Referendums called for by the pro-Kremlin administrations in the four regions occupied by Russian forces in Ukraine, showed that the retreat in Kharkiv was not enough to turn the course of the war, as many observers expected.
In fact, the notion that has spread since the early days of the fighting in February that Russia cannot afford a total failure in Ukraine, at all costs, has been proven correct. It is a sinister and catastrophic reality.
The regime in Russia does not accept compromises. This produced a group of loyalists, who echo the positions of the regime and elevate its status.
The stances expressed by Chinese leader Xi Jinping and Indian Prime Minister Narendra Modi during the recent Samarkand summit left no doubt that the two Asian giants do not want to slide into a rupture with the West.
Putin must look for ways to peace, Modi said, in what amounts to a diplomatic slap. The Indian and Chinese lull came a few weeks after the forces of the two countries participated in the massive maneuvers conducted by the Russian army in the Pacific region.
However, maneuvering is one thing, and adopting Moscow’s vision of conflict under the pretext of preserving strategic and national interests is another matter, even if both Beijing and New Delhi reap undeniable benefits from preferential discounts on the oil they buy from Russia.
Another bad omen is represented by the Ukrainian forces’ advancement towards the Donbas regions, which are occupied by Russia and its allies since 2014.
Besides its great economic importance, the Donbas embraces a proportion of people who see Russia as their motherland.
The scenario of the Kharkiv battle is unlikely to be repeated in the Donbas, which will witness a referendum on joining the Russian Federation.
The region will demand to become part of the Russian state— along with Kherson, Zaporizhzhia, Donetsk, and Luhansk. This would make any Ukrainian attack on these regions an attack on the territory of the Russian Federation.
The “special military operation” will then end, to open the way for war and the general mobilization. The Russian leadership believes that this will resolve the shortage of human resources, which was seen in Kharkiv, where the inability to compensate for human losses prompted the Kremlin to resort to the Wagner to recruit mercenaries, prisoners and others.
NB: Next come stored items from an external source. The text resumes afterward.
-- ==== Sys2Proof/Machine/Dispatch.lean ====
section
/-! DEFINITION. One arm per command: the meaning of each instruction, when it is issued. -/

namespace Sys2Proof.Machine

def exec (i : Instr) (s : State) : Host.Outcome State Fault Refusal :=
  match i with
  | .decodeBc1 dst src len width height => Sys2Proof.Machine.execDecodeBc1 dst src len width height s
  | .decodeBc2 dst src len width height => Sys2Proof.Machine.execDecodeBc2 dst src len width height s
  | .decodeBc3 dst src len width height => Sys2Proof.Machine.execDecodeBc3 dst src len width height s

end Sys2Proof.Machine
end

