-- ==== Sys2Proof/Machine/Blit.lean ====
section
/-! DEFINITION. The tile-to-raster blitter (45_blit_and_commands.md R94, R95, R98). -/

namespace Sys2Proof.Machine

/-- validWidth(bx) (R94): the tile columns copied for block column bx. -/
def validWidth (w col : Nat) : Nat :=
  if col + 1 = gridDim w then (w + 3) % 4 + 1 else 4

/-- The DST offset of raster pixel (x, y) (30_encoding.md R63). -/
def pixelOffset (w x y : Nat) : Nat :=
  (y * w + x) * 4

/-- The four bytes of tile pixel (j, i), at the DST offset the blitter gives it (R98). -/
def blitPixel (w col row : Nat) (tile : Vector Byte 64) (i j : Nat) : List (Nat × Byte) :=
  (List.range 4).map fun c =>
    (pixelOffset w (col * 4 + j) (row * 4 + i) + c, tile.get (Fin.ofNat 64 ((4 * i + j) * 4 + c)))

/-- The writes of BLIT for one block (R98), as (DST offset, byte) in order: tile row i only while row*4 + i < H (R95), and
of each row the first validWidth pixels (R94). -/
def blitStores (w h col row : Nat) (tile : Vector Byte 64) : List (Nat × Byte) :=
  (List.range 4).flatMap fun i =>
    if row * 4 + i < h then (List.range (validWidth w col)).flatMap fun j => blitPixel w col row tile i j else []

/-- BLIT (R98): the writes carried out in the DST space that starts at an address. -/
def blit (m : Memory) (dst w h col row : Nat) (tile : Vector Byte 64) : Memory :=
  m.writeAll ((blitStores w h col row tile).map fun c => (dst + c.1, c.2))

end Sys2Proof.Machine
end

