/-- R115: ERROR is left only by an accepted command, which makes STATUS read BUSY with ERR_KIND 0, or by reset; and a
command accepted in ERROR runs as one accepted in IDLE. -/
def Obligations.ErrorLeftByCommandOrReset : Prop :=
  (∀ s t : State, s.status = 0x00000013#32 → step s = .next t →
    t.status = 0x00000013#32 ∨
    (∃ d rest, s.pending = .host (.command d) :: rest ∧ t.status = 0x00000001#32) ∨
    (∃ rest, s.pending = .host .reset :: rest ∧ t.status = 0x00000000#32)) ∧
  (∀ (i : Instr) (s : State), s.status = 0x00000013#32 → exec i s = exec i { s with status := 0x00000000#32 })

/-! ### STATUS and reset -/

/-- R29, R119: right after reset STATUS reads 0 and a command is accepted at once: a launchable command of any of the three
kinds completes from the reset state. That its memory lists no byte is the model's choice (log 6). -/
def Obligations.ResetStateIsIdle : Prop :=
  State.reset.status = 0x00000000#32 ∧ State.reset.mem.cells = [] ∧ State.reset.mem.lost = [] ∧
    ∀ i : Instr, i.width = 0 ∨ i.height = 0 ∨ HostDuties State.reset.params i →
      ∃ t, exec i State.reset = .next t ∧ t.status = 0x00000001#32

/-- R119, R120: reset makes STATUS read 0 whatever it was; every byte of memory is unchanged but those of a running
command's DST, which become any value (a free byte of a fresh draw, log 11), and no later unit turn changes anything. That
the turns still to come and the host's read data are kept is the model's (logs 14 and 16). -/
def Obligations.ResetAbortsTheCommand : Prop :=
  ∀ (s : State) (rest : List Turn), s.pending = .host .reset :: rest →
    ∃ t, step s = .next t ∧ t.status = 0x00000000#32 ∧ t.pending = rest ∧ t.params = s.params ∧
      t.readData = s.readData ∧
      (∀ a, s.isBusy = false ∨ ¬InRange s.latch.dstBase (s.latch.width * s.latch.height * 4) a →
        t.mem.read a = s.mem.read a) ∧
      (∀ a, s.isBusy = true → InRange s.latch.dstBase (s.latch.width * s.latch.height * 4) a →
        t.mem.read a = Config.freeByte s.draws a) ∧
      unitTurn t = t

/-- R18: the table of STATUS.STATE's transitions, with the event of each, for every step of every state. -/
def Obligations.StatusTransitionsOnlyAsListed : Prop :=
  ∀ s t : State, step s = .next t →
    t.status = s.status ∨
    (∃ rest, s.pending = .host .reset :: rest ∧ t.stateField = 0#2) ∨
    (s.stateField ≠ 1#2 ∧ t.stateField = 1#2 ∧
      ∃ d rest i, s.pending = .host (.command d) :: rest ∧ decode s.params d = .ok i ∧ t.latch = latchOf i) ∨
    (s.stateField = 1#2 ∧ t.stateField = 2#2 ∧
      (emptyGrid s.latch.width s.latch.height = true ∨
        s.stage = .blit ∧ s.cursor.isLast s.latch.width s.latch.height = true)) ∨
    (s.stateField = 1#2 ∧ t.stateField = 3#2 ∧ s.stage = .read ∧
      s.latch.len < s.cursor.off + Config.blockBytes s.latch.variant)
In contrast to the momentum gained by the Ukrainians in the battles of early September, and the insistence of President Volodymyr Zelensky to continue the fight until the “de-occupation” of all Ukrainian lands, including the Crimea and the Donbas, the proposed referendums seem only a recipe for a major field escalation, as Moscow returned to hint at the possibility of using nuclear weapons.
Talk shows on Russian state television voice explicit nuclear threats against Ukraine and its allies, emphasizing that Russia has two options: “either victory or nuclear war.”
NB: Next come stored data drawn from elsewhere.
-- ==== Sys2Proof/Laws/Command.lean ====
section
/-! SUPPORT. What issuing a command can do, when it is refused, and everything one step of the machine can do. -/

namespace Sys2Proof.Machine

/-- The three commands differ in the variant only (45_blit_and_commands.md R101 to R103). -/
theorem exec_eq (i : Instr) (s : State) :
    exec i s = acceptCommand i.variant i.dst i.src i.len i.width i.height s := by
  cases i <;> rfl

/-- A command does one of two things: it is refused, or it begins. -/
theorem exec_cases (i : Instr) (s : State) :
    (∃ r, commandRefusal s i.dst i.src i.len i.width i.height = some r ∧ exec i s = .refused r) ∨
    (commandRefusal s i.dst i.src i.len i.width i.height = none ∧ exec i s = .next (s.beginCommand (latchOf i))) := by
  rw [exec_eq, acceptCommand]
  split
  · exact .inl ⟨_, ‹_›, rfl⟩
  · exact .inr ⟨‹_›, rfl⟩

theorem rangesOverlap_iff (lo n lo' n' : Nat) :
    rangesOverlap lo n lo' n' = true ↔ ∃ a, InRange lo n a ∧ InRange lo' n' a := by
  simp only [rangesOverlap, decide_eq_true_eq, InRange]
  constructor
  · intro h
    exact ⟨max lo lo', by omega, by omega⟩
  · rintro ⟨a, h, h'⟩
    omega

/-- A command whose regions are not refused meets the host's duties. -/
theorem hostDuties_of_regionRefusal {p : Params} {i : Instr}
    (h : regionRefusal p i.dst i.src i.len i.width i.height = none) : HostDuties p i := by
  unfold regionRefusal at h
  split at h
  · cases h
  split at h
  · cases h
  split at h
  · cases h
  split at h
  · cases h
  split at h
  · cases h
  rename_i h1 h2 h3 h4 h5
  simp only [Bool.not_eq_true, Bool.not_eq_false'] at h3 h4
  refine ⟨by omega, by omega, fun a ha => ?_, fun a ha => ?_, fun a ha => h5 ((rangesOverlap_iff ..).2 ⟨a, ha⟩)⟩
  · exact covered_sound h3 a ha.1 ha.2
  · exact covered_sound h4 a ha.1 ha.2

theorem map_sorted {p : Params} (h : p.wf = true) : p.map.Pairwise fun r r' => r.base + r.size ≤ r'.base := by
  simp only [Params.wf, Bool.and_eq_true, decide_eq_true_eq] at h
  exact h.2

/-- On a platform whose map is in order, a command that meets the host's duties is not refused for its regions. -/
theorem regionRefusal_of_hostDuties {p : Params} {i : Instr} (hp : p.wf = true) (h : HostDuties p i) :
    regionRefusal p i.dst i.src i.len i.width i.height = none := by
  have hs : covered (fun r => r.readable) p.map i.src (i.src + i.len) = true :=
    covered_complete (map_sorted hp) fun a h1 h2 => h.srcPlain a ⟨h1, h2⟩
  have hd : covered (fun r => r.writable) p.map i.dst (i.dst + rasterBytes i.width i.height) = true :=
    covered_complete (map_sorted hp) fun a h1 h2 => h.dstPlain a ⟨h1, h2⟩
  have ho : rangesOverlap i.src i.len i.dst (rasterBytes i.width i.height) = false := by
    rw [Bool.eq_false_iff, Ne, rangesOverlap_iff]
    rintro ⟨a, ha⟩
    exact h.apart a ha
  have h1 := h.srcTop
  have h2 := h.dstTop
  rw [regionRefusal, if_neg (by omega), if_neg (by omega), hs, hd, ho]
  rfl

/-- When nothing is refused, the command may be launched. -/
theorem launchable_of_commandRefusal {s : State} {i : Instr}
    (h : commandRefusal s i.dst i.src i.len i.width i.height = none) : Launchable s i := by
  unfold commandRefusal at h
  split at h
  · cases h
  rename_i hb
  refine ⟨by simpa using hb, ?_⟩
  split at h
  · rename_i h0
    rcases h0 with h0 | h0
    · exact .inl h0
    · exact .inr (.inl h0)
  · exact .inr (.inr (hostDuties_of_regionRefusal h))

/-- A launchable command is not refused. -/
theorem commandRefusal_of_launchable {s : State} {i : Instr} (hp : s.params.wf = true) (h : Launchable s i) :
    commandRefusal s i.dst i.src i.len i.width i.height = none := by
  unfold commandRefusal
  rw [h.1]
  by_cases h0 : i.width = 0 ∨ i.height = 0
  · simp [h0]
  · have hd : HostDuties s.params i := by
      rcases h.2 with h' | h' | h'
      · exact absurd (.inl h') h0
      · exact absurd (.inr h') h0
      · exact h'
    simp [h0, regionRefusal_of_hostDuties hp hd]

/-- A launchable command begins. -/
theorem exec_of_launchable {s : State} {i : Instr} (hp : s.params.wf = true) (h : Launchable s i) :
    exec i s = .next (s.beginCommand (latchOf i)) := by
  rcases exec_cases i s with ⟨r, hr, -⟩ | ⟨-, he⟩
  · rw [commandRefusal_of_launchable hp h] at hr
    cases hr
  · exact he

/-- The state with the turns after the first one pending. -/
def State.popped (s : State) (rest : List Turn) : State :=
  { s with pending := rest }

@[simp] theorem popped_params (s : State) (rest : List Turn) : (s.popped rest).params = s.params := rfl
@[simp] theorem popped_pending (s : State) (rest : List Turn) : (s.popped rest).pending = rest := rfl
@[simp] theorem popped_readData (s : State) (rest : List Turn) : (s.popped rest).readData = s.readData := rfl
@[simp] theorem popped_status (s : State) (rest : List Turn) : (s.popped rest).status = s.status := rfl
@[simp] theorem popped_latch (s : State) (rest : List Turn) : (s.popped rest).latch = s.latch := rfl
@[simp] theorem popped_cursor (s : State) (rest : List Turn) : (s.popped rest).cursor = s.cursor := rfl
@[simp] theorem popped_scratch (s : State) (rest : List Turn) : (s.popped rest).scratch = s.scratch := rfl
@[simp] theorem popped_stage (s : State) (rest : List Turn) : (s.popped rest).stage = s.stage := rfl
@[simp] theorem popped_dstLost (s : State) (rest : List Turn) : (s.popped rest).dstLost = s.dstLost := rfl
@[simp] theorem popped_mem (s : State) (rest : List Turn) : (s.popped rest).mem = s.mem := rfl
@[simp] theorem popped_draws (s : State) (rest : List Turn) : (s.popped rest).draws = s.draws := rfl
@[simp] theorem popped_isBusy (s : State) (rest : List Turn) : (s.popped rest).isBusy = s.isBusy := rfl

@[simp] theorem popped_inSrc (s : State) (rest : List Turn) (a : Nat) : (s.popped rest).inSrc a = s.inSrc a := rfl
@[simp] theorem popped_inDst (s : State) (rest : List Turn) (a : Nat) : (s.popped rest).inDst a = s.inDst a := rfl

theorem inSrc_iff (s : State) (a : Nat) : s.inSrc a = true ↔ InRange s.latch.srcBase s.latch.len a := by
  simp [State.inSrc, InRange]

theorem inDst_iff (s : State) (a : Nat) :
    s.inDst a = true ↔ InRange s.latch.dstBase (rasterBytes s.latch.width s.latch.height) a := by
  simp [State.inDst, InRange]

/-- The state after the host has read a byte of memory: a fresh free byte in a running command's DST, else memory's. -/
def State.afterReadMem (s : State) (a : Nat) : State :=
  if s.isBusy && s.inDst a then
    { s with readData := (Config.freeByte s.draws a).setWidth 32, draws := s.draws + 1 }
  else { s with readData := (s.mem.read a).setWidth 32 }

/-- The state after the host has written a byte of memory. -/
def State.afterWriteMem (s : State) (a : Nat) (v : Byte) : State :=
  { s with
    mem := s.mem.write a v
    dstLost := s.dstLost || (s.isBusy && (s.inSrc a || s.inDst a)) }

/-! ### What each turn is, read forwards -/

theorem hostReadMem_eq {a : Nat} {s : State} (h : plainAt s.params a = true) :
    hostReadMem a s = .next (s.afterReadMem a) := by
  rw [hostReadMem, State.afterReadMem, h]
  cases s.isBusy && s.inDst a <;> rfl

theorem hostWriteMem_eq {a : Nat} {v : Byte} {s : State} (h : plainAt s.params a = true) :
    hostWriteMem a v s = .next (s.afterWriteMem a v) := by
  rw [hostWriteMem, h]
  rfl

theorem step_nil {s : State} (h : s.pending = []) : step s = .next (unitTurn s) := by
  simp only [step, h]

theorem step_unit {s : State} {rest : List Turn} (h : s.pending = .unit :: rest) :
    step s = .next (unitTurn (s.popped rest)) := by
  simp only [step, h, State.popped]

theorem step_command_refused {s : State} {d : Descriptor} {rest : List Turn} {r : Reject}
    (h : s.pending = .host (.command d) :: rest) (hd : decode s.params d = .error r) :
    step s = .refused (rejectRefusal r) := by
  simp only [step, h, hd]

/-- A descriptor the decoder rejects begins nothing; one it accepts begins or is refused by its own command. -/
theorem step_command_decoded {s : State} {d : Descriptor} {rest : List Turn} {i : Instr}
    (h : s.pending = .host (.command d) :: rest) (hd : decode s.params d = .ok i) :
    step s =
      match commandRefusal (s.popped rest) i.dst i.src i.len i.width i.height with
      | some r => .refused r
      | none => .next ((s.popped rest).beginCommand (latchOf i)) := by
  have he : step s = exec i (s.popped rest) := by
    simp only [step, h, hd, State.popped]
  rw [he, exec_eq]
  rfl

theorem step_readStatus {s : State} {rest : List Turn} (h : s.pending = .host .readStatus :: rest) :
    step s = .next (hostReadStatus (s.popped rest)) := by
  simp only [step, h, State.popped]

theorem step_writeStatus {s : State} {v : Word} {rest : List Turn} (h : s.pending = .host (.writeStatus v) :: rest) :
    step s = .refused .statusWrite := by
  simp only [step, h]

theorem step_readMem {s : State} {a : Nat} {rest : List Turn} (h : s.pending = .host (.readMem a) :: rest) :
    step s = hostReadMem a (s.popped rest) := by
  simp only [step, h, State.popped]

theorem step_writeMem {s : State} {a : Nat} {v : Byte} {rest : List Turn}
    (h : s.pending = .host (.writeMem a v) :: rest) : step s = hostWriteMem a v (s.popped rest) := by
  simp only [step, h, State.popped]

theorem step_wait {s : State} {rest : List Turn} (h : s.pending = .host .wait :: rest) :
    step s = .next (hostWait rest s) := by
  simp only [step, h]

theorem step_reset {s : State} {rest : List Turn} (h : s.pending = .host .reset :: rest) :
    step s = .next (s.popped rest).assertReset := by
  simp only [step, h, State.popped]

/-- Whichever turn the decoder unit moves in, the step is its turn. -/
theorem step_of_unitMoves {s : State} {rest : List Turn} (h : UnitMoves s rest) :
    step s = .next (unitTurn (s.popped rest)) := by
  rcases h with ⟨h, rfl⟩ | h | ⟨hb, rfl, more, h⟩
  · rw [step_nil h, State.popped, ← h]
  · exact step_unit h
  · rw [step_wait h, State.popped]
    simp [hostWait, unitTurn, hb]

/-- The addresses the host may touch: inside the host address space and in a region of the map. -/
theorem plainAt_iff (p : Params) (a : Nat) :
    plainAt p a = true ↔ a < 2 ^ p.addrBits ∧ ∃ r ∈ p.map, InRange r.base r.size a := by
  simp [plainAt, regionHolds_iff, InRange]

theorem hostReadMem_refused {a : Nat} {s : State} (h : plainAt s.params a = false) :
    hostReadMem a s = .refused .notPlainMemory := by
  rw [hostReadMem, h]
  rfl

theorem hostWriteMem_refused {a : Nat} {v : Byte} {s : State} (h : plainAt s.params a = false) :
    hostWriteMem a v s = .refused .notPlainMemory := by
  rw [hostWriteMem, h]
  rfl

/-! ### What a step can do, read backwards -/

/-- Everything a step that answers a next state can do. -/
theorem step_cases {s t : State} (h : step s = .next t) :
    (s.pending = [] ∧ t = unitTurn s) ∨
    (∃ rest, s.pending = .unit :: rest ∧ t = unitTurn (s.popped rest)) ∨
    (∃ d rest i, s.pending = .host (.command d) :: rest ∧ decode s.params d = .ok i ∧
      commandRefusal (s.popped rest) i.dst i.src i.len i.width i.height = none ∧
      t = (s.popped rest).beginCommand (latchOf i)) ∨
    (∃ rest, s.pending = .host .readStatus :: rest ∧ t = hostReadStatus (s.popped rest)) ∨
    (∃ a rest, s.pending = .host (.readMem a) :: rest ∧ plainAt s.params a = true ∧
      t = (s.popped rest).afterReadMem a) ∨
    (∃ a v rest, s.pending = .host (.writeMem a v) :: rest ∧ plainAt s.params a = true ∧
      t = (s.popped rest).afterWriteMem a v) ∨
    (∃ rest, s.pending = .host .wait :: rest ∧
      (s.isBusy = true ∧ t = unitStep s ∨
        s.isBusy = false ∧ t = { s with pending := rest, readData := s.status })) ∨
    (∃ rest, s.pending = .host .reset :: rest ∧ t = (s.popped rest).assertReset) := by
  unfold step at h
  split at h
  · cases h
    exact .inl ⟨‹_›, rfl⟩
  · cases h
    exact .inr (.inl ⟨_, ‹_›, rfl⟩)
  · rename_i d rest hpend
    split at h
    · rename_i i hdec
      rcases exec_cases i (s.popped rest) with ⟨r, -, he⟩ | ⟨hr, he⟩
      · rw [State.popped] at he
        rw [he] at h
        cases h
      · rw [State.popped] at he
        rw [he] at h
        cases h
        exact .inr (.inr (.inl ⟨d, rest, i, hpend, hdec, hr, rfl⟩))
    · cases h
  · cases h
    exact .inr (.inr (.inr (.inl ⟨_, ‹_›, rfl⟩)))
  · cases h
  · rename_i a rest hpend
    rw [hostReadMem] at h
    split at h
    · cases h
    · rename_i hp
      refine .inr (.inr (.inr (.inr (.inl ⟨a, rest, hpend, by simpa using hp, ?_⟩))))
      simp only [State.afterReadMem, State.popped] at *
      split at h <;> cases h <;> simp_all
  · rename_i a v rest hpend
    rw [hostWriteMem] at h
    split at h
    · cases h
    · rename_i hp
      cases h
      exact .inr (.inr (.inr (.inr (.inr (.inl ⟨a, v, rest, hpend, by simpa using hp, rfl⟩)))))
  · rename_i rest hpend
    cases h
    refine .inr (.inr (.inr (.inr (.inr (.inr (.inl ⟨rest, hpend, ?_⟩))))))
    by_cases hb : s.isBusy = true
    · exact .inl ⟨hb, by simp [hostWait, hb]⟩
    · exact .inr ⟨by simpa using hb, by simp [hostWait, hb]⟩
  · cases h
    exact .inr (.inr (.inr (.inr (.inr (.inr (.inr ⟨_, ‹_›, rfl⟩))))))

end Sys2Proof.Machine
end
Western warnings about the massive world reactions to Russia resorting to unconventional weapons seem to produce opposite results with Moscow, which sees such messages as an insult to its global standing.
The lines between deception and political maneuvering, and the possibility of deploying weapons of mass destruction on the Ukrainian arena, are not clear yet.
The prevailing ambiguity is similar to the weeks and months that preceded the outbreak of the war, as Russia was massing its forces and at the same time denying its intention to attack Ukraine.